There are so many terrific tools that we’ve been given or purchased while building our business — and letterpress knowledge — that we had to think pretty hard about which is the most useful. Then it hit us at the same instant: Alignmate! (If you don’t have one yet, it’s a thin, see-through, gridded, somewhat-expensive-for-what-it-is and easy-to-lose-in-stacks-of-paper piece of plastic that makes checking the straightness of image to paper so simple, aligning addresses on envelopes such a snap, that you won’t be able to function without it).
But we figured everybody would say that, right? Not that they or we would be wrong. But it got us to thinking about tools at our printshop that have made the almighty Alignmate even better. Mary and Steve — alias Shop Boy — have very different roles at Typecast Press (she the registration, he the repetition) so it should be no surprise that we have a strong difference of opinion here.
Mary went with the loupe. A photographer friend bequeathed to Typecast Press not just any loupe but an adjustable black metal Fuji 4x job that the company had once given away as a promo. It’s overkill. Any loupe will do for magnifying the precision of the Alignmate. By pressing the loupe directly against the Alignmate, Mary can see all the way to straightness heaven. Side to side, centered. Top to bottom, ditto. Stray dots cannot hide. Of course, even without the Alignmate, the loupe is a wonder for looking at ink density (“Get me 30ccs of mag carb, STAT!”) and consistency across the printing area, or for evidence that the rollers are too high or low. And checking those things again. And again. And again.
Steve’s running joke is that Mary looks for reasons to stop the presses; he looks for reasons to keep them going. She insists her tweakiness is the real time saver. Fair enough.
But as his most important tool, Steve votes for those little double-stick foam scrapbooker squares — Uhu is our brand. These dumb little things let you print funky-sized envelopes or pre-cut coasters on the C&P in a hurry, using a Boxcar base and a polymer plate, without the fear of a nicked base and smashed metal gauge pins. Say Mary’s letterpress class from the Maryland Institute College of Art has stopped by for a tutorial on the C&P. They work exclusively on Vandercooks at MICA. About 15 students. Each has a polymer plate the size of a 4-inch round coaster. And we’ve got 90 minutes or so in which to get each kid the experience of creating 25 samples of his or her printed design. No sweat. Pick a dependable spot on the platen. Peel one side of two little squares (it’d be three squares set like gauge pins for a rectangle) and stick them to the tympan, an inch or two apart and angled in just a hair. Tape the impression side of the polymer plate to the coaster and set the coaster between the squares. Press together. Bang. You should be pretty darn close to registered. (“Alignmate!”) The squares pull up and then re-stick for micro-adjustments if necessary. Done. And … next!
I didn’t want to go with the obvious, such as one of our two micrometer composing sticks, but I wanted to get outside of the normal a bit. Hmmm. A roller height gauge is critical. Our electronic micrometer for measuring paper thicknesses and wood type height.
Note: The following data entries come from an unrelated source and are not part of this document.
/-! ### Motion -/

/-- R323 to R343: an update starts a standing axis toward its target, targets and decelerations are written, the axis commands act or are refused with a cause, limits stop an axis, the accepted release of the home switch homes it, and a drive fault stops it. Where the rules leave a point open it follows the model's reading (assumptions 56, 57 and 58). -/
def Obligations.Motion : Prop :=
  ∀ (t : Nat) (r : Requester) (a : Fin 24) (s : State),
    (let tgt := s.ri MPG.TGT_NOW a * 2 ^ 32
     s.islandOn .field = true → (∀ u, (s.axis a).updAt = some u → u + 1000 ≤ (s.tick t).up) → s.axisOn a = true → s.r DCH.ROLE = 0 → (s.axis a).stopping = false → (s.axis a).homing = 0 → (s.axis a).vel = 0 → (s.axis a).pendTgt = true →
     s.on MPG.HELD a = false → s.on MPG.DRV_LOST a = false → s.mayMove a = true → (s.axis a).pos < tgt → (s.axis a).limP = false →
     0 < (s.tick t).topSpeed a 1 →
      Gives (.motionUpdate t a) s (fun u => u.r MPG.MSTATE a = 1 ∧ u.r MPG.AT_TARGET a = 0 ∧
        (u.axis a).vel = min ((s.tick t).topSpeed a 1) (max 1 (s.speed MPG.V_START a)) ∧ (u.axis a).moving = true)) ∧
    (Takes s r ⟨23, a⟩ →
      (∀ v : Word, s.ri MPG.SOFT_LO a ≤ v.toInt → v.toInt ≤ s.ri MPG.SOFT_HI a →
        Gives (.targetWrite t r a v) s (fun u => u.r MPG.TARGET a = v.toNat ∧
          (s.r MPG.TGT_SRC a = 0 → u.r MPG.TGT_NOW a = v.toNat) ∧ (s.r MPG.TGT_SRC a ≠ 0 → u.r MPG.TGT_NOW a = s.r MPG.TGT_NOW a) ∧
          u.r MPG.POSITION a = s.r MPG.POSITION a)) ∧
      (∀ v : Word, v ≠ 0 → Gives (.decWrite t r a 0 v) s (fun u => u.r MPG.DEC_HI a = v.toNat) ∧
        Gives (.decWrite t r a 1 v) s (fun u => u.r MPG.DEC_LO a = v.toNat)) ∧
      (s.axisOn a = true →
        Gives (.home t r a) s (fun u => (u.axis a).homing = 1 ∧ u.r MPG.HOME_PHASE a = 1 ∧ u.r MPG.HOMED a = 0 ∧ u.r MPG.HOME_CAUSE a = 0)) ∧
      (s.axisOn a = false → Gives (.home t r a) s (fun u => (u.axis a).homing = 0 ∧ u.r MPG.HOMED a = 0 ∧ u.r MPG.HOME_CAUSE a = 4)) ∧
      Gives (.stop t r a) s (fun u => u.r MPG.HELD a = 1 ∧ (u.axis a).homing = 0 ∧ ((s.axis a).vel ≠ 0 → (u.axis a).stopping = true)) ∧
      Gives (.estop t r a) s (fun u => u.r MPG.HELD a = 1 ∧ (u.axis a).vel = 0 ∧ (u.axis a).moving = false ∧
        u.r MPG.POSITION a = s.r MPG.POSITION a) ∧
      Gives (.release t r a) s (fun u => u.r MPG.HELD a = 0 ∧ (u.axis a).pendTgt = true ∧ u.r MPG.POSITION a = s.r MPG.POSITION a) ∧
      ((s.axis a).vel = 0 →
        (s.on MPG.DRV_LOST a = false → s.on MPG.PHASE_LOST a = true → s.r MPG.MRES_LOG2 a ≤ 8 →
          Gives (.phaseSync t r a) s (fun u => u.r MPG.PHASE_LOST a = 0 ∧
            (u.ri MPG.POSITION a - s.ri MPG.PHASE_ORG a) % (4 * 2 ^ s.r MPG.MRES_LOG2 a) = 0)) ∧
        Gives (.setPos t r a) s (fun u => u.r MPG.POSITION a = s.r MPG.POS_SET a ∧ (u.axis a).pos = s.ri MPG.POS_SET a * 2 ^ 32)) ∧
      ((s.axis a).vel ≠ 0 →
        Gives (.phaseSync t r a) s (fun u => u.r MPG.REFUSE_CAUSE a = 4 ∧ u.r MPG.REFUSED a = min (s.r MPG.REFUSED a + 1) (2 ^ 16 - 1) ∧
          u.r MPG.POSITION a = s.r MPG.POSITION a) ∧
        Gives (.setPos t r a) s (fun u => u.r MPG.REFUSE_CAUSE a = 4 ∧ u.r MPG.POSITION a = s.r MPG.POSITION a))) ∧
    ((s.axis a).homing = 0 →
      (0 < (s.axis a).vel → Gives (.limitActive t a true) s (fun u => u.r MPG.LIMP a = 1 ∧ (u.axis a).limP = true ∧
        (s.on MPG.LIM_HARD a = true → (u.axis a).vel = 0) ∧ (s.on MPG.LIM_HARD a = false → (u.axis a).stopping = true))) ∧
      Gives (.limitRelease t a true) s (fun u => u.r MPG.LIMP a = 0 ∧ (u.axis a).limP = false ∧ u.r MPG.POSITION a = s.r MPG.POSITION a)) ∧
    (∀ b, Gives (.homeInput t a b) s (fun u => u.r MPG.HOME_IN a = b.toNat ∧ u.r MPG.POSITION a = s.r MPG.POSITION a ∧
      (u.axis a).homeOff = if b then none else some ((s.tick t).up, (s.axis a).steps))) ∧
    (∀ t0 n, s.islandOn .field = true → (∀ u, (s.axis a).updAt = some u → u + 1000 ≤ (s.tick t).up) → s.axisOn a = true → s.r DCH.ROLE = 0 →
      (s.axis a).stopping = false → (s.axis a).homing = 3 → s.r MPG.HOME_MODE a = 1 → s.on MPG.DRV_LOST a = false → s.on MPG.HOME_IN a = false →
      (s.axis a).homeOff = some (t0, n) → t0 + 1000 * s.r MPG.DB_US a ≤ (s.tick t).up → n + s.r MPG.DB_COUNT a ≤ (s.axis a).steps →
      Gives (.motionUpdate t a) s (fun u => u.r MPG.HOMED a = 1 ∧ u.r MPG.HOME_PHASE a = 4 ∧ u.r MPG.POSITION a = s.r MPG.HOME_POS a ∧
        u.r MPG.PHASE_LOST a = 0 ∧ (u.axis a).vel = 0)) ∧
    Gives (.drvFault t a) s (fun u => u.r MPG.DRV_LOST a = 1 ∧ (u.axis a).vel = 0 ∧ (s.on MPG.PHASE_RETAIN a = false → u.r MPG.PHASE_LOST a = 1)) ∧
    Gives (.dokRiseAccepted t a) s (fun u => u.r MPG.DRV_LOST a = 0 ∧ (u.axis a).everDok = true ∧ u.r MPG.POSITION a = s.r MPG.POSITION a) ∧
    (∀ g : Fin 8, s.islandOn .field = true → s.r MPC.LIVE_MODE 24 g ≠ 0 → (s.tick t).liveValid g = false →
      Gives (.liveLost t g) s (fun u => u.evtRaw 23 24 g = true))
Our killer old Boston pencil sharpener which puts a seriously long, tapering point to pencils. But overall I would pick Scotch tape. We use it to build up type (and once you get it right you can just leave it on) or woodcuts. We also use it a lot on the mylar on our Vandercooks to build up specific area a bit such as the names on a wedding invitation to give it a bit of extra punch. One small trick that is good if you have enough room around it is to double back one end (not under an area you are printing) so that you can easily grab it to pull it up after printing. We’ll often print right on the mylar, stick a piece of tape to the printed image we want to add impression and then pull it back up so we can see the exact printing area, and then cut the tape out in the right shape. This way you have a nice image to align against. Also we will often use an Xacto knife blade barely stuck to one or both sides to help us get it into position.
After much thought I’d have to say the most valuable tool in my shop right now is my cutter, a Challenge 305 with power back and digital readout. It allows me to order and cut large parent sheets in bulk, which saves a huge amount of time and money. After printing, I can trim down orders with the precision and consistency that my clients demand. The cutter cost more than I paid for any of my presses but I’d buy it again in a heartbeat – I really can’t imagine running my shop without it. I don’t have many secrets for this one, it’s a pretty straightforward piece of equipment. Get some extra knives, keep them sharp, and you’re good to go!
What I have to proffer is not the most valuable tool (in terms of expense) but it is one I rely upon and trust daily, and it has a personal history that I value. It is the lowly roller height setting gauge. I had always admired the long handled gauges used on production platen presses and when a friend of mine offered to make a dead on accurate gauge for me at Jet Propulsion Laboratories, what could I say but yes. They had made a bed plate for me a while before and it was dead on (I think they thought it was going to Mars or something).
Well, he tested the other gauges I had, historic and present, and said that they were not, um, in anyway .918 (he was a bit of a stickler) so off we went, hand-polished to .91800+/-. Somehow we ended up with about four or five dozen of these before he got sick and tired of the hand-polishing thing. I kept a couple and we sold the rest.
At any rate, I like to call it my magic gauge. Everything seems just so right when I use it. And that is just so, so reassuring on press.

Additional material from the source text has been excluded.